Одним словом, Зизи я из виду потерял.
Да, я знал, что Зизи жива-здорова и что она в Тбилиси. И все же мне было странно, когда время от времени до меня долетали вести о ней; часто — совершенно неожиданными путями. Я не видел ее, но мне то и дело слышался ее голос. Я физически ощущал, что Зизи в Тбилиси. Где? Где — я точно не знал. Может, в Дидубе или в Нахаловке, в Сололаки или на Вере, в Ортачала или на Авлабаре или… Адреса я не знал, но знал, что она есть, существует, живет, а значит — поет, танцует, читает стихи…

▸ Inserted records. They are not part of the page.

theorem openTxn_ok {Q : List Instr} {id : SessId} {s : State} (hok : Ok Q s) :
    Ok Q (openTxn id s).2.2 := by
  unfold openTxn
  try dsimp only
  repeat' first
    | with_reducible assumption
    | with_reducible apply Ok.buffers
    | with_reducible apply Ok.host
    | (intro _; with_reducible rfl)
    | (intro _)
    | with_reducible apply State.updSess_ok
    | with_reducible apply foldl_ok
    | with_reducible apply foldl_snd_ok
    | with_reducible apply foldl_fst_ok
    | with_reducible apply ite_ok
    | with_reducible apply storeWf_filter
    | with_reducible exact storeWf_nil
    | with_reducible apply Memory.wf_memWrite
    | with_reducible exact Memory.wf_nil
    | split
    | dsimp only
    | (with_reducible refine ok_snd ‹_ = (_, _)› ?_)
    | rfl
    | (rw [ok_mk]; refine ⟨?_, ?_, ?_, ?_, ?_, ?_, ?_, ?_, ?_⟩)
    | with_reducible apply Ok.store
    | with_reducible apply Ok.home
    | with_reducible apply Ok.staging
    | with_reducible apply Ok.msix
    | with_reducible apply Ok.region
    | with_reducible apply Ok.buffers
    | with_reducible apply Ok.slots
    | with_reducible apply Ok.host
    | with_reducible apply Ok.queue

theorem commitTxn_ok {Q : List Instr} {w : Wait} {q : ℕ} {s : State} (hok : Ok Q s) :
    Ok Q (commitTxn w q s) := by
  unfold commitTxn
  try dsimp only
  repeat' first
    | with_reducible assumption
    | (intro _)
    | with_reducible apply replyWait_ok
    | with_reducible apply attempt_ok
    | with_reducible apply foldl_ok
    | with_reducible apply foldl_snd_ok
    | with_reducible apply foldl_fst_ok
    | with_reducible apply ite_ok
    | with_reducible apply storeWf_filter
    | with_reducible exact storeWf_nil
    | with_reducible apply Memory.wf_memWrite
    | with_reducible exact Memory.wf_nil
    | split

theorem txnAbort_ok {Q : List Instr} {id : SessId} {s : State} (hok : Ok Q s) :
    Ok Q (txnAbort id s).2 := by
  unfold txnAbort
  try dsimp only
  repeat' first
    | with_reducible assumption
    | (intro _)
    | with_reducible apply updTxn_ok
    | with_reducible apply abortTxn_ok
    | with_reducible apply foldl_ok
    | with_reducible apply foldl_snd_ok
    | with_reducible apply foldl_fst_ok
    | with_reducible apply ite_ok
    | with_reducible apply storeWf_filter
    | with_reducible exact storeWf_nil
    | with_reducible apply Memory.wf_memWrite
    | with_reducible exact Memory.wf_nil
    | split

theorem auditSilent_ok {Q : List Instr} {f : From} {x : Sess} {i : RItem} {s : State} (hok : Ok Q s) :
    Ok Q (auditSilent f x i s) := by
  unfold auditSilent
  try dsimp only
  repeat' first
    | with_reducible assumption
    | (intro _)
    | with_reducible apply silentAccess_ok

theorem answerWrite_ok {Q : List Instr} {f : From} {items : List RItem} {sts : List Status} {s : State} (hok : Ok Q s) :
    Ok Q (answerWrite f items sts s) := by
  unfold answerWrite
  try dsimp only
  repeat' first
    | with_reducible assumption
    | (intro _)
    | with_reducible apply barDone_ok
    | with_reducible apply respond_ok
    | with_reducible apply foldl_ok
    | with_reducible apply foldl_snd_ok
    | with_reducible apply foldl_fst_ok
    | with_reducible apply ite_ok

theorem runControl_ok {Q : List Instr} {f : From} (l : List (Nat × SW)) {s : State} (hok : Ok Q s) : Ok Q (runControl f l s).2 := by
  induction l generalizing s with
  | nil => exact hok
  | cons e l ih =>
    unfold runControl
    try dsimp only
    repeat' first
      | with_reducible assumption
      | with_reducible apply ih
      | (intro _)
      | with_reducible apply openTxn_ok
      | with_reducible apply commitTxn_ok
      | with_reducible apply txnAbort_ok
      | with_reducible apply foldl_ok
      | with_reducible apply foldl_snd_ok
      | with_reducible apply foldl_fst_ok
      | with_reducible apply ite_ok
      | with_reducible apply storeWf_filter
      | with_reducible exact storeWf_nil
      | with_reducible apply Memory.wf_memWrite
      | with_reducible exact Memory.wf_nil
      | split

theorem finishWrite_ok {Q : List Instr} {f : From} {items : List RItem} {rs : List Checked} {s : State} (hok : Ok Q s) :
    Ok Q (finishWrite f items rs s) := by
  unfold finishWrite
  try dsimp only
  repeat' first
    | with_reducible assumption
    | (intro _)
    | with_reducible apply answerWrite_ok
    | with_reducible apply commitTxn_ok
    | with_reducible apply runControl_ok
    | with_reducible apply attempt_ok
    | with_reducible apply foldl_ok
    | with_reducible apply foldl_snd_ok
    | with_reducible apply foldl_fst_ok
    | with_reducible apply ite_ok

theorem stageAll_ok {Q : List Instr} {f : From} (l : List (RItem × (State → Sess → Checked))) {s : State} (hok : Ok Q s) : Ok Q (stageAll f l s).2 := by
  induction l generalizing s with
  | nil => exact hok
  | cons e l ih =>
    unfold stageAll
    try dsimp only
    repeat' first
      | with_reducible assumption
      | with_reducible apply ih
      | (intro _)
      | with_reducible apply stageWrite_ok
      | with_reducible apply auditSilent_ok
      | with_reducible apply foldl_ok
      | with_reducible apply foldl_snd_ok
      | with_reducible apply foldl_fst_ok
      | with_reducible apply ite_ok
      | with_reducible apply storeWf_filter
      | with_reducible exact storeWf_nil
      | with_reducible apply Memory.wf_memWrite
      | with_reducible exact Memory.wf_nil
      | split

theorem writeItems_ok {Q : List Instr} {f : From} {cs : List (RItem × (State → Sess → Bool → List SW → Checked))} {s : State} (hok : Ok Q s) :
    Ok Q (writeItems f cs s) := by
  unfold writeItems
  try dsimp only
  repeat' first
    | with_reducible assumption
    | (intro _)
    | with_reducible apply finishWrite_ok
    | with_reducible apply answerWrite_ok
    | with_reducible apply auditSilent_ok
    | with_reducible apply stageAll_ok
    | with_reducible apply foldl_ok
    | with_reducible apply foldl_snd_ok
    | with_reducible apply foldl_fst_ok
    | with_reducible apply ite_ok
    | with_reducible apply storeWf_filter
    | with_reducible exact storeWf_nil
    | with_reducible apply Memory.wf_memWrite
    | with_reducible exact Memory.wf_nil
    | split

theorem barApply_ok {Q : List Instr} {obj : ℕ} {value : ObjInfo → Option ℕ} {lost : ℕ} {s : State} (hok : Ok Q s) :
    Ok Q (barApply obj value lost s) := by
  unfold barApply
  try dsimp only
  repeat' first
    | with_reducible assumption
    | (intro _)
    | with_reducible apply barDone_ok
    | with_reducible apply writeItems_ok
    | with_reducible apply foldl_ok
    | with_reducible apply foldl_snd_ok
    | with_reducible apply foldl_fst_ok
    | with_reducible apply ite_ok

theorem drainList_ok {Q : List Instr} (l : List BarWrite) {s : State} (hok : Ok Q s) : Ok Q (drainList l s) := by
  induction l generalizing s with
  | nil => exact hok
  | cons w l ih =>
    unfold drainList
    split
    · exact ok_of hok rfl rfl rfl rfl rfl rfl rfl rfl
    · exact ih (barApply_ok hok)

theorem drainBar_ok {Q : List Instr} {s : State} (hok : Ok Q s) : Ok Q (drainBar s) := by
  unfold drainBar
  split
  · exact hok
  · exact drainList_ok _ (ok_of hok rfl rfl rfl rfl rfl rfl rfl rfl)

theorem execTxnIdleTimeout_ok {Q : List Instr} {sess : SessId} {s : State} (hok : Ok Q s) :
    OutOk Q (execTxnIdleTimeout sess s) := by
  unfold execTxnIdleTimeout
  try dsimp only
  repeat' first
    | with_reducible assumption
    | with_reducible apply outOk_next
    | (intro _)
    | with_reducible apply abortTxn_ok
    | with_reducible apply foldl_ok
    | with_reducible apply foldl_snd_ok
    | with_reducible apply foldl_fst_ok
    | with_reducible apply ite_ok
    | with_reducible apply storeWf_filter
    | with_reducible exact storeWf_nil
    | with_reducible apply Memory.wf_memWrite
    | with_reducible exact Memory.wf_nil
    | split
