/-! ### Every command keeps the sound form and the queue -/

/-- Each arm of the dispatch keeps it, by the law of its chapter. -/
theorem exec_ok {q : List Instr} {s : State} (c : Instr) (h : Ok q s) : OutOk q (exec c s) := by
  cases c with
  | read => exact execRead_ok h
  | write => exact execWrite_ok h
  | tableRead => exact execTableRead_ok h
  | tableWrite => exact execTableWrite_ok h
  | txnOpen => exact execTxnOpen_ok h
  | txnCommit => exact execTxnCommit_ok h
  | txnAbort => exact execTxnAbort_ok h
  | snapshotOpen => exact execSnapshotOpen_ok h
  | snapshotClose => exact execSnapshotClose_ok h
  | subscribe => exact execSubscribe_ok h
  | unsubscribe => exact execUnsubscribe_ok h
  | notify => exact execNotify_ok h
  | zoaMessageDiscard => exact execZoaMessageDiscard_ok h
  | dtlsHandshake => exact execDtlsHandshake_ok h
  | sessionClose => exact execSessionClose_ok h
  | zoaSessionIdleClose => exact execZoaSessionIdleClose_ok h
  | txnIdleTimeout => exact execTxnIdleTimeout_ok h
  | txnCommitTimeout => exact execTxnCommitTimeout_ok h
  | snapshotExpire => exact execSnapshotExpire_ok h
  | timedCommitApply => exact execTimedCommitApply_ok h
  | waitingCommitApply => exact execWaitingCommitApply_ok h
  | parseBankFree => exact execParseBankFree_ok h
  | bar0Write => exact execBar0Write_ok h
  | mailboxGo => exact execMailboxGo_ok h
  | mailboxAck => exact execMailboxAck_ok h
  | mailboxNotifyPlace => exact execMailboxNotifyPlace_ok h
  | dovetailLinkLoss => exact execDovetailLinkLoss_ok h
  | frameReceive => exact execFrameReceive_ok h
  | pfcRepeat => exact execPfcRepeat_ok h
  | pauseExpire => exact execPauseExpire_ok h
  | packetAdmit => exact execPacketAdmit_ok h
  | lineRepairComplete => exact execLineRepairComplete_ok h
  | exactLearnInsert => exact execExactLearnInsert_ok h
  | tmEnqueue => exact execTmEnqueue_ok h
  | spillReturn => exact execSpillReturn_ok h
  | queueFlush => exact execQueueFlush_ok h
  | tmIntegrityError => exact execTmIntegrityError_ok h
  | shaperRefill => exact execShaperRefill_ok h
  | calendarSlotRelease => exact execCalendarSlotRelease_ok h
  | schedulerSelect => exact execSchedulerSelect_ok h
  | egressProcess => exact execEgressProcess_ok h
  | streamRecoveryReset => exact execStreamRecoveryReset_ok h
  | puntRingWrite => exact execPuntRingWrite_ok h
  | gateEntryChange => exact execGateEntryChange_ok h
  | gateListStart => exact execGateListStart_ok h
  | generationRetire => exact execGenerationRetire_ok h
  | generationAgeLimit => exact execGenerationAgeLimit_ok h
  | lockstepMismatch => exact execLockstepMismatch_ok h
  | longcaseTick => exact execLongcaseTick_ok h
  | gridSteerUpdate => exact execGridSteerUpdate_ok h
  | gridStep => exact execGridStep_ok h
  | gridLock => exact execGridLock_ok h
  | gridSet => exact execGridSet_ok h
  | gridRelock => exact execGridRelock_ok h
  | gridSourceWrite => exact execGridSourceWrite_ok h
  | domainQualify => exact execDomainQualify_ok h
  | domainSourceLoss => exact execDomainSourceLoss_ok h
  | domainTimeSet => exact execDomainTimeSet_ok h
  | domainAdjust => exact execDomainAdjust_ok h
  | domainIncrementWrite => exact execDomainIncrementWrite_ok h
  | domainOffsetUpdate => exact execDomainOffsetUpdate_ok h
  | domainDisagreementUpdate => exact execDomainDisagreementUpdate_ok h
  | ppsInEdge => exact execPpsInEdge_ok h
  | timeCaptureEdge => exact execTimeCaptureEdge_ok h
  | timeTriggerEnable => exact execTimeTriggerEnable_ok h
  | triggerPulse => exact execTriggerPulse_ok h
  | ppsOutPulse => exact execPpsOutPulse_ok h
  | routeQuery => exact execRouteQuery_ok h
  | exactQuery => exact execExactQuery_ok h
  | exactAgerScan => exact execExactAgerScan_ok h
  | exactAgeTick => exact execExactAgeTick_ok h
  | rangeSearch => exact execRangeSearch_ok h
  | rangeSearchNext => exact execRangeSearchNext_ok h
  | rangeDirectInvalidate => exact execRangeDirectInvalidate_ok h
  | rangeDirectWrite => exact execRangeDirectWrite_ok h
  | rangeDirectValidate => exact execRangeDirectValidate_ok h
  | shelfAllocate => exact execShelfAllocate_ok h
  | shelfRelease => exact execShelfRelease_ok h
  | rackCycleStart => exact execRackCycleStart_ok h
  | rackFrameStart => exact execRackFrameStart_ok h
  | headerCellReceive => exact execHeaderCellReceive_ok h
  | meshStepSearchTimeout => exact execMeshStepSearchTimeout_ok h
  | dataCellReceive => exact execDataCellReceive_ok h
  | reseqTimeout => exact execReseqTimeout_ok h
  | heldSequenceSkip => exact execHeldSequenceSkip_ok h
  | meshPackTimeout => exact execMeshPackTimeout_ok h
  | groupDispatch => exact execGroupDispatch_ok h
  | meshGroupDefectRaise => exact execMeshGroupDefectRaise_ok h
  | meshGroupDefectClear => exact execMeshGroupDefectClear_ok h
  | pageSwapDecide => exact execPageSwapDecide_ok h
  | pageSwap => exact execPageSwap_ok h
  | autoPagePlan => exact execAutoPagePlan_ok h
  | meshJoin => exact execMeshJoin_ok h
  | meshLeaveRequest => exact execMeshLeaveRequest_ok h
  | meshLeaveReady => exact execMeshLeaveReady_ok h
  | portRetrain => exact execPortRetrain_ok h
  | autonegComplete => exact execAutonegComplete_ok h
  | autonegTimeout => exact execAutonegTimeout_ok h
  | linkTrainingComplete => exact execLinkTrainingComplete_ok h
  | trainingTimeout => exact execTrainingTimeout_ok h
  | portLinkUp => exact execPortLinkUp_ok h
  | laneLockLoss => exact execLaneLockLoss_ok h
  | portDegradeComplete => exact execPortDegradeComplete_ok h
  | hbmTemperatureSample => exact execHbmTemperatureSample_ok h
  | hbmRefresh => exact execHbmRefresh_ok h
  | hbmScrubStep => exact execHbmScrubStep_ok h
  | hbmFreqRequest => exact execHbmFreqRequest_ok h
  | hbmFreqChange => exact execHbmFreqChange_ok h
  | hbmRetrain => exact execHbmRetrain_ok h
  | hbmServiceMode => exact execHbmServiceMode_ok h
  | hbmPatternWrite => exact execHbmPatternWrite_ok h
  | hbmPatternReadCompare => exact execHbmPatternReadCompare_ok h
  | hbmPatternWriteReadCompare => exact execHbmPatternWriteReadCompare_ok h
  | hbmPatternLoopback => exact execHbmPatternLoopback_ok h
  | hbmPatternDone => exact execHbmPatternDone_ok h
  | hbmTrain => exact execHbmTrain_ok h
  | hbmWipe => exact execHbmWipe_ok h
  | pcieLinkReset => exact execPcieLinkReset_ok h
  | pcieCompletionTimeout => exact execPcieCompletionTimeout_ok h
  | ringDoorbell => exact execRingDoorbell_ok h
  | injectPacket => exact execInjectPacket_ok h
  | injectTimestampComplete => exact execInjectTimestampComplete_ok h
  | injectStampTimeout => exact execInjectStampTimeout_ok h
  | ringInterruptHoldoff => exact execRingInterruptHoldoff_ok h
  | trolleyGo => exact execTrolleyGo_ok h
  | trolleyRunStart => exact execTrolleyRunStart_ok h
  | trolleyDescriptorDone => exact execTrolleyDescriptorDone_ok h
  | trolleyStop => exact execTrolleyStop_ok h
  | eventFlagClear => exact execEventFlagClear_ok h
  | eventCountClear => exact execEventCountClear_ok h
  | eventBankClaim => exact execEventBankClaim_ok h
  | eventBankRelease => exact execEventBankRelease_ok h
  | counterClear => exact execCounterClear_ok h
  | dumpLatch => exact execDumpLatch_ok h
  | dumpComplete => exact execDumpComplete_ok h
  | telemetrySlotHandover => exact execTelemetrySlotHandover_ok h
  | telemetryFlush => exact execTelemetryFlush_ok h
  | lifecycleRequest => exact execLifecycleRequest_ok h
  | lifecycleChangeComplete => exact execLifecycleChangeComplete_ok h
  | jtagDebugEnable => exact execJtagDebugEnable_ok h
  | fwLoadBegin => exact execFwLoadBegin_ok h
  | fwLoadBeginChain => exact execFwLoadBeginChain_ok h
  | fwLoadAbort => exact execFwLoadAbort_ok h
  | fwLoadTimeout => exact execFwLoadTimeout_ok h
  | fwChunk => exact execFwChunk_ok h
  | fwStagedLoad => exact execFwStagedLoad_ok h
  | fwBegin _ _ _ _ length => exact execFwBegin_ok (_length := length) h
  | fwData => exact execFwData_ok h
  | fwAck => exact execFwAck_ok h
  | fwResult => exact execFwResult_ok h
  | fwBeginAckTimeout => exact execFwBeginAckTimeout_ok h
  | fwResend => exact execFwResend_ok h
  | fwHopTimeout => exact execFwHopTimeout_ok h
  | fwActivate => exact execFwActivate_ok h
  | fwPrepareReady => exact execFwPrepareReady_ok h
  | fwSwap => exact execFwSwap_ok h
  | fwActivateCancel => exact execFwActivateCancel_ok h
  | fwConfirm => exact execFwConfirm_ok h
  | fwRollback => exact execFwRollback_ok h
  | fwConfirmTimeout => exact execFwConfirmTimeout_ok h
  | fwActivateAtResetMark => exact execFwActivateAtResetMark_ok h
  | fwActivateAtResetUnmark => exact execFwActivateAtResetUnmark_ok h
  | nvGuardAssert => exact execNvGuardAssert_ok h
  | nvGuardRelease => exact execNvGuardRelease_ok h
  | overVoltage => exact execOverVoltage_ok h
  | brownOut => exact execBrownOut_ok h
  | journalRecordWrite => exact execJournalRecordWrite_ok h
  | dieTemperatureSample => exact execDieTemperatureSample_ok h
  | sideboardStart => exact execSideboardStart_ok h
  | sideboardSequenceStart => exact execSideboardSequenceStart_ok h
  | sideboardConversion => exact execSideboardConversion_ok h
  | fanTachWindow => exact execFanTachWindow_ok h
  | gpioEdge => exact execGpioEdge_ok h
  | referenceClockLoss => exact execReferenceClockLoss_ok h
  | referenceClockRestore => exact execReferenceClockRestore_ok h
  | powerOnReset => exact execPowerOnReset_ok h
  | moduleResetPin => exact execModuleResetPin_ok h
  | blockReset => exact execBlockReset_ok h
  | blockResetRelease => exact execBlockResetRelease_ok h
  | senseComplete => exact execSenseComplete_ok h
  | romSlotChoose => exact execRomSlotChoose_ok h
  | bootComplete => exact execBootComplete_ok h
  | restore => exact execRestore_ok h
  | trafficStart => exact execTrafficStart_ok h
  | trafficEnable => exact execTrafficEnable_ok h
  | standbyPairSynchronised => exact execStandbyPairSynchronised_ok h
  | selfTestPassed => exact execSelfTestPassed_ok h
  | pcieLinkUp => exact execPcieLinkUp_ok h
  | busMasterEnable => exact execBusMasterEnable_ok h
  | pcieHostError => exact execPcieHostError_ok h
  | lossOfPower => exact execLossOfPower_ok h
  | dovetailLinkRetrain => exact execDovetailLinkRetrain_ok h
  | routeFilterRecompute => exact execRouteFilterRecompute_ok h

Как-то раз мы, парни и девушки, стояли в институтском коридоре: смеялись и дурачились. Был среди нас и Дурмишхан Цилосани, бывший мой одноклассник, а ныне — однокурсник. Вдруг он обратился ко мне:
— Озо, кстати, вчера я был в Сололаки у одного приятеля на вечеринке… Там я познакомился с твоей родственницей.
— С моей родственницей? У меня нет родственницы.
— Как она танцевала! Как пела! Всех с ума свела… Из нее выйдет интересная штучка!
Я неприязненно сжался, подумав: не про Зизи ли он говорит?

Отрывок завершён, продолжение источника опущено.